The menu doesn’t require a culinary dictionary or magnifying glass. There’s no pork belly. Not a hint of bone marrow. It’s simple and accessible – hearty, homestyle cooking, Konzak calls it – where entrées include soup or salad.

When a weekday breakfast calls, Zak’s responds to the SOS (until 3 p.m.) with build-your-own omelets, brioche French toast, sweet potato hash, pancakes, lobster eggs Benedict and breakfast burritos ($5.99-$12.95). The pancakes have a happy trace of buttery crust from the griddle, and the hash browns maintain a golden crispy crunch, marrying well with eggs cooked sunny side-up or a poached egg dripping its creamy yolk over an English muffin topped with spinach and grilled tomato (eggs Benedict Florentine). The burrito is a filling bundle, indeed. Cut it in half and out spills scrambled eggs, sausage or chorizo, peppers and cheddar. Nothing finishes off a burrito like guac, pico de gallo and sour cream, all in plentiful supply.

Following the same riff, when dinner rolls around, there are no games. It’s steaks, ribs and chicken, fish and seafood, a duck breast, even a few things like meatloaf, mac and cheese, a burger and an ahi tuna sandwich. The homier the item, it seems, the better.

When a three-pack of sliders calls, I listen. You can mix and match these mini burgers: ahi tuna, barbecued pork, cheeseburger and Cubanos ($9 for three; $12 for four).

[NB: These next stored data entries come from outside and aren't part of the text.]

/-- The lowest `n` free pack IDs (02 R49, R51). With all 8,192 live it goes on above them, which the spec leaves open
(DESIGN CHOICE, log entry 60). -/
def freePacks (s : State) (n : Nat) : List Nat :=
  ((List.range (s.packs.length + n)).filter fun i => (packGet? s i).isNone).take n

/-- The sub-packs of a psplit into 2^j parts (02 R51). -/
def splitPacks (s : State) (p : Pack) (j : Nat) : List Pack :=
  let size := p.tiles.length / 2 ^ j
  (freePacks s (2 ^ j)).zip (List.range (2 ^ j)) |>.map fun x =>
    { id := x.1, node := p.node, level := p.level + 1, parent := p.id, tiles := (p.tiles.drop (x.2 * size)).take size,
      phase := 0, outstanding := 0, arrived := [] }

/-- The phase of the tile in its pack is complete (16 R370, R373). -/
def phaseDone (t : Tile) (p : Pack) : Bool := decide (t.core.phase * t.packSize ≤ p.phase)

/-- What a pack holds for a tile that was told of a mismatch of j: no pack's ID. -/
def splitMark : Nat := 2 ^ 64

/-- psplit: waits for every tile of the pack; the first tile to see them all lays out the sub-packs, and each tile finds its
own there (02 R51, 07 R158). -/
def psplitBody (o : COp) (tile : Nat) (s : State) (b : Bundle) (_v : Word) : CtlRes :=
  let t := tileGet s tile
  let j := o.imm.toNat % 16
  let pass (s : State) (id : Nat) : CtlRes :=
    if id = splitMark then
      let s1 := match packGet? s t.packId with
        | some p => packPut s { p with arrived := p.arrived.filter fun x => decide (x.1 ≠ tile) }
        | none => s
      .ok (some (raiseAt s1 tile b.seq 0 (trapOf causePackMismatch)))
    else .ok (some (addAct (caResult s tile b 0 2 (BitVec.ofNat 64 id)) tile b.seq 0 (.psplit j)))
  if 3 ≤ t.packLevel ∨ t.packSize < 2 ^ j then .error (trapOf causePackDepth)
  else match packGet? s t.packId with
    | none => .ok none
    | some p =>
      if !phaseDone t p then .error (trapOf causePackPhase)
      else match p.arrived.find? fun x => decide (x.1 = tile) with
      | some x => pass s x.2
      | none =>
        match collAll s 0x16 tile j p with
        | none => .ok none
        | some js =>
          if js.all fun i => decide (i = j) then
            let subs := splitPacks s p j
            let l := subs.flatMap fun q => q.tiles.map fun x => (x, q.id)
            let s1 := packPut (subs.foldl packPut s) { p with arrived := l }
            pass s1 ((l.find? fun x => decide (x.1 = tile)).map (·.2) |>.getD splitMark)
          else pass (packPut s { p with arrived := p.tiles.map fun x => (x, splitMark) }) splitMark

/-- pmerge: waits for every tile of the sub-pack (02 R51, 07 R158). -/
def pmergeBody (tile : Nat) (s : State) (b : Bundle) (_v : Word) : CtlRes :=
  let t := tileGet s tile
  let pass (s : State) : CtlRes := .ok (some (addAct s tile b.seq 0 .pmerge))
  if t.packLevel = 0 then .error (trapOf causePackDepth)
  else match packGet? s t.packId with
    | none => .ok none
    | some p =>
      if !phaseDone t p then .error (trapOf causePackPhase)
      else if p.arrived.any fun x => decide (x.1 = tile) then pass s
      else match collAll s 0x17 tile 0 p with
        | none => .ok none
        | some _ => pass (packPut s { p with arrived := p.tiles.map fun x => (x, 0) })

/-- ovl: the fill of a dictionary page begins (03 R65, 07 R160). -/
def ovlBody (o : COp) (tile : Nat) (s : State) (_b : Bundle) (v : Word) : CtlRes :=
  let page := if o.cport = .s 0 then o.imm.toNat else v.toNat
  if dictPages s tile ≤ page then .error (trapAt causeIllegalIndex (BitVec.ofNat 64 page) 0)
  else .ok (some (if (frameOf s tile page).isSome then s else fillBegin s tile page))

/-- Dispatch holds for `w` ticks (07 R162). -/
def holdFor (s : State) (tile : Nat) (b : Bundle) (w : Nat) : State :=
  let c := bundleMap (coreGet s tile) b.seq fun x => { x with unresolved := b.fin }
  corePut s tile { c with hold := max c.hold (c.ticks + w + 1) }

/-- A predicated-off sleepk lets dispatch go on. -/
def offSleep (tile : Nat) (s : State) (b : Bundle) : State := holdFor s tile b 0

/-- The back-off interval doubles, up to its ceiling (07 R162, 16 R366). -/
def backOff (c : Core) : Word :=
  let b := (regRd c keyBack).v.toNat
  BitVec.ofNat 64 (min (2 * b) (regRd c keyCeil).v.toNat)

/-- sleepk (07 R162). -/
def sleepkBody (tile : Nat) (s : State) (b : Bundle) (_v : Word) : CtlRes :=
  let c := coreGet s tile
  .ok (some (holdFor (stageNow s tile b.seq (.reg keyBack (rvOf (backOff c)))) tile b (regRd c keyBack).v.toNat))

/-- sleepk with a source (07 R162). -/
def sleepkSourceBody (tile : Nat) (s : State) (b : Bundle) (v : Word) : CtlRes :=
  if v.toNat = 0 ∨ 65536 < v.toNat then .error (trapAt causeSleepkRange 0 v) else .ok (some (holdFor s tile b v.toNat))

/-- sleepk.set (07 R162). -/
def sleepkSetBody (o : COp) (tile : Nat) (s : State) (b : Bundle) (_v : Word) : CtlRes :=
  let f := BitVec.ofNat 64 (2 ^ (o.imm.toNat % 32))
  let c := BitVec.ofNat 64 (2 ^ (o.imm.toNat / 32 % 32))
  let put (s : State) (k : Nat) (v : Word) : State := stageNow s tile b.seq (.reg k (rvOf v))
  .ok (some (holdFor (put (put (put s keyFloor f) keyCeil c) keyBack f) tile b 0))

/-- nop (07 R146). -/
def execNop (tile : BitVec 8) (o : COp) (s : State) : Out :=
  ctlOp (.nop tile o) tile o false offNone (fun _ s _ _ => .ok (some s)) s

/-- jmp (07 R147). -/
def execJmp (tile : BitVec 8) (o : COp) (s : State) : Out := ctlOp (.jmp tile o) tile o false offFlow (jmpBody o) s

/-- jmpi (07 R147). -/
def execJmpi (tile : BitVec 8) (o : COp) (s : State) : Out := ctlOp (.jmpi tile o) tile o true offFlow jmpiBody s

/-- call (07 R147). -/
def execCall (tile : BitVec 8) (o : COp) (s : State) : Out := ctlOp (.call tile o) tile o false offFlow (callBody o) s

/-- ret (07 R147). -/
def execRet (tile : BitVec 8) (o : COp) (s : State) : Out := ctlOp (.ret tile o) tile o true offFlow retBody s

/-- loop (07 R149). -/
def execLoop (tile : BitVec 8) (o : COp) (s : State) : Out := ctlOp (.loop tile o) tile o false offFlow (loopBody o) s

/-- loopr (07 R149). -/
def execLoopr (tile : BitVec 8) (o : COp) (s : State) : Out := ctlOp (.loopr tile o) tile o true offFlow (looprBody o) s

/-- end (07 R152). -/
def execEnd (tile : BitVec 8) (o : COp) (s : State) : Out := ctlOp (.endOp tile o) tile o false offNone endBody s

/-- yield (07 R152). -/
def execYield (tile : BitVec 8) (o : COp) (s : State) : Out := ctlOp (.yield tile o) tile o false offNone (actBody .yield) s

/-- suspend (07 R153). -/
def execSuspend (tile : BitVec 8) (o : COp) (s : State) : Out :=
  ctlOp (.suspend tile o) tile o true offNone (parkBody true o) s

/-- fork (07 R154). -/
def execFork (tile : BitVec 8) (o : COp) (s : State) : Out := ctlOp (.fork tile o) tile o true offNone (forkBody o) s

/-- join (07 R153). -/
def execJoin (tile : BitVec 8) (o : COp) (s : State) : Out := ctlOp (.join tile o) tile o true offNone (parkBody false o) s

/-- csend (07 R155). -/
def execCsend (tile : BitVec 8) (o : COp) (s : State) : Out := ctlOp (.csend tile o) tile o true offNone csendBody s

/-- lease (07 R156). -/
def execLease (tile : BitVec 8) (o : COp) (s : State) : Out := ctlOp (.lease tile o) tile o false offNone (leaseBody false o) s

/-- leasew (07 R156). -/
def execLeasew (tile : BitVec 8) (o : COp) (s : State) : Out := ctlOp (.leasew tile o) tile o false offNone (leaseBody true o) s

/-- wake (07 R157). -/
def execWake (tile : BitVec 8) (o : COp) (s : State) : Out :=
  ctlOp (.wake tile o) tile o false offNone (actBody (.wake (o.imm.toNat % 16))) s

/-- unleash (07 R157). -/
def execUnleash (tile : BitVec 8) (o : COp) (s : State) : Out := ctlOp (.unleash tile o) tile o true offNone unleashBody s

/-- slack (05 R111). -/
def execSlack (tile : BitVec 8) (o : COp) (s : State) : Out := ctlOp (.slack tile o) tile o false offNone (slackBody o) s

/-- fence (07 R159). -/
def execFence (tile : BitVec 8) (o : COp) (s : State) : Out := ctlOp (.fence tile o) tile o false offNone (fenceBody o) s

/-- vfence (07 R159). -/
def execVfence (tile : BitVec 8) (o : COp) (s : State) : Out := ctlOp (.vfence tile o) tile o false offNone vfenceBody s

/-- trap (07 R161). -/
def execTrap (tile : BitVec 8) (o : COp) (s : State) : Out :=
  ctlOp (.trap tile o) tile o false offNone (actBody (.trapCode o.imm.toNat)) s

/-- brk (07 R161). -/
def execBrk (tile : BitVec 8) (o : COp) (s : State) : Out := ctlOp (.brk tile o) tile o false offNone (brkBody o) s

/-- psplit (07 R158). -/
def execPsplit (tile : BitVec 8) (o : COp) (s : State) : Out := ctlOp (.psplit tile o) tile o false offNone (psplitBody o) s

/-- pmerge (07 R158). -/
def execPmerge (tile : BitVec 8) (o : COp) (s : State) : Out := ctlOp (.pmerge tile o) tile o false offNone pmergeBody s

/-- parrive (07 R158, 16 R371). -/
def execParrive (tile : BitVec 8) (o : COp) (s : State) : Out :=
  ctlOp (.parrive tile o) tile o false offNone (actBody (.parrive (!o.imm.getLsbD 0))) s

/-- pwait (07 R158, 16 R372). -/
def execPwait (tile : BitVec 8) (o : COp) (s : State) : Out := ctlOp (.pwait tile o) tile o false offNone (actBody .pwait) s

/-- ovl (03 R65, 07 R160). -/
def execOvl (tile : BitVec 8) (o : COp) (s : State) : Out :=
  ctlOp (.ovl tile o) tile o (decide (o.cport ≠ .s 0)) offNone (ovlBody o) s

/-- sleepk (07 R162). -/
def execSleepk (tile : BitVec 8) (o : COp) (s : State) : Out := ctlOp (.sleepk tile o) tile o false offSleep sleepkBody s

/-- sleepk with a source (07 R162). -/
def execSleepkSource (tile : BitVec 8) (o : COp) (s : State) : Out :=
  ctlOp (.sleepkSource tile o) tile o true offSleep sleepkSourceBody s

/-- sleepk.set (07 R162). -/
def execSleepkSet (tile : BitVec 8) (o : COp) (s : State) : Out :=
  ctlOp (.sleepkSet tile o) tile o false offSleep (sleepkSetBody o) s

end Sys2Proof.Machine
end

I mix. Each two-biter comes on a chewy, toasted little bun. The cheeseburger – endowed with the smoky flavor of applewood bacon – is for the well-done meat crowd. (The tiny hunks of beef cook up fast.) My favorite is the medium-rare grilled tuna given the parting gift of arugula and caper remoulade. The ahi also makes a swell sandwich (lunch or dinner) on a toasted kaiser bun alongside a pile of Asian slaw ($11.95).

Zak’s meatloaf is a respectable staple from the comfort food compendium. Soused in sweet ketchupy barbecue sauce ($13), its crust laced with a trace of charring, the two slabs of ground beef constitute two meals, unless your stomach knows no bounds. Flecked with minced onion, the loaf is smooth, soft and rather delicate. It partners well with the cheese-topped scalloped potatoes.

The citrus beurre blanc offers richness and a solvent to sop up bites of baked potato, but the amount of it (a pool) is just too much for the slightly overseared scallops ($18). The trout comes from Wisconsin’s Rushing Waters farm, the filet treated at Zak’s in an understated way – dredged in breading, pan-fried and served with brown butter sauce ($15). Satisfying, not fancy.

During our arid patch of summer, Konzak was building a raised patio in the adjacent vacant lot and hoping to open it in August. Rollout date made or not, Zak’s al fresco dining on the sidewalk was no arduous substitute for a patio. It allowed a singular immersion in the neighborhood vibe. A neighborhood that is vibing Zak’s.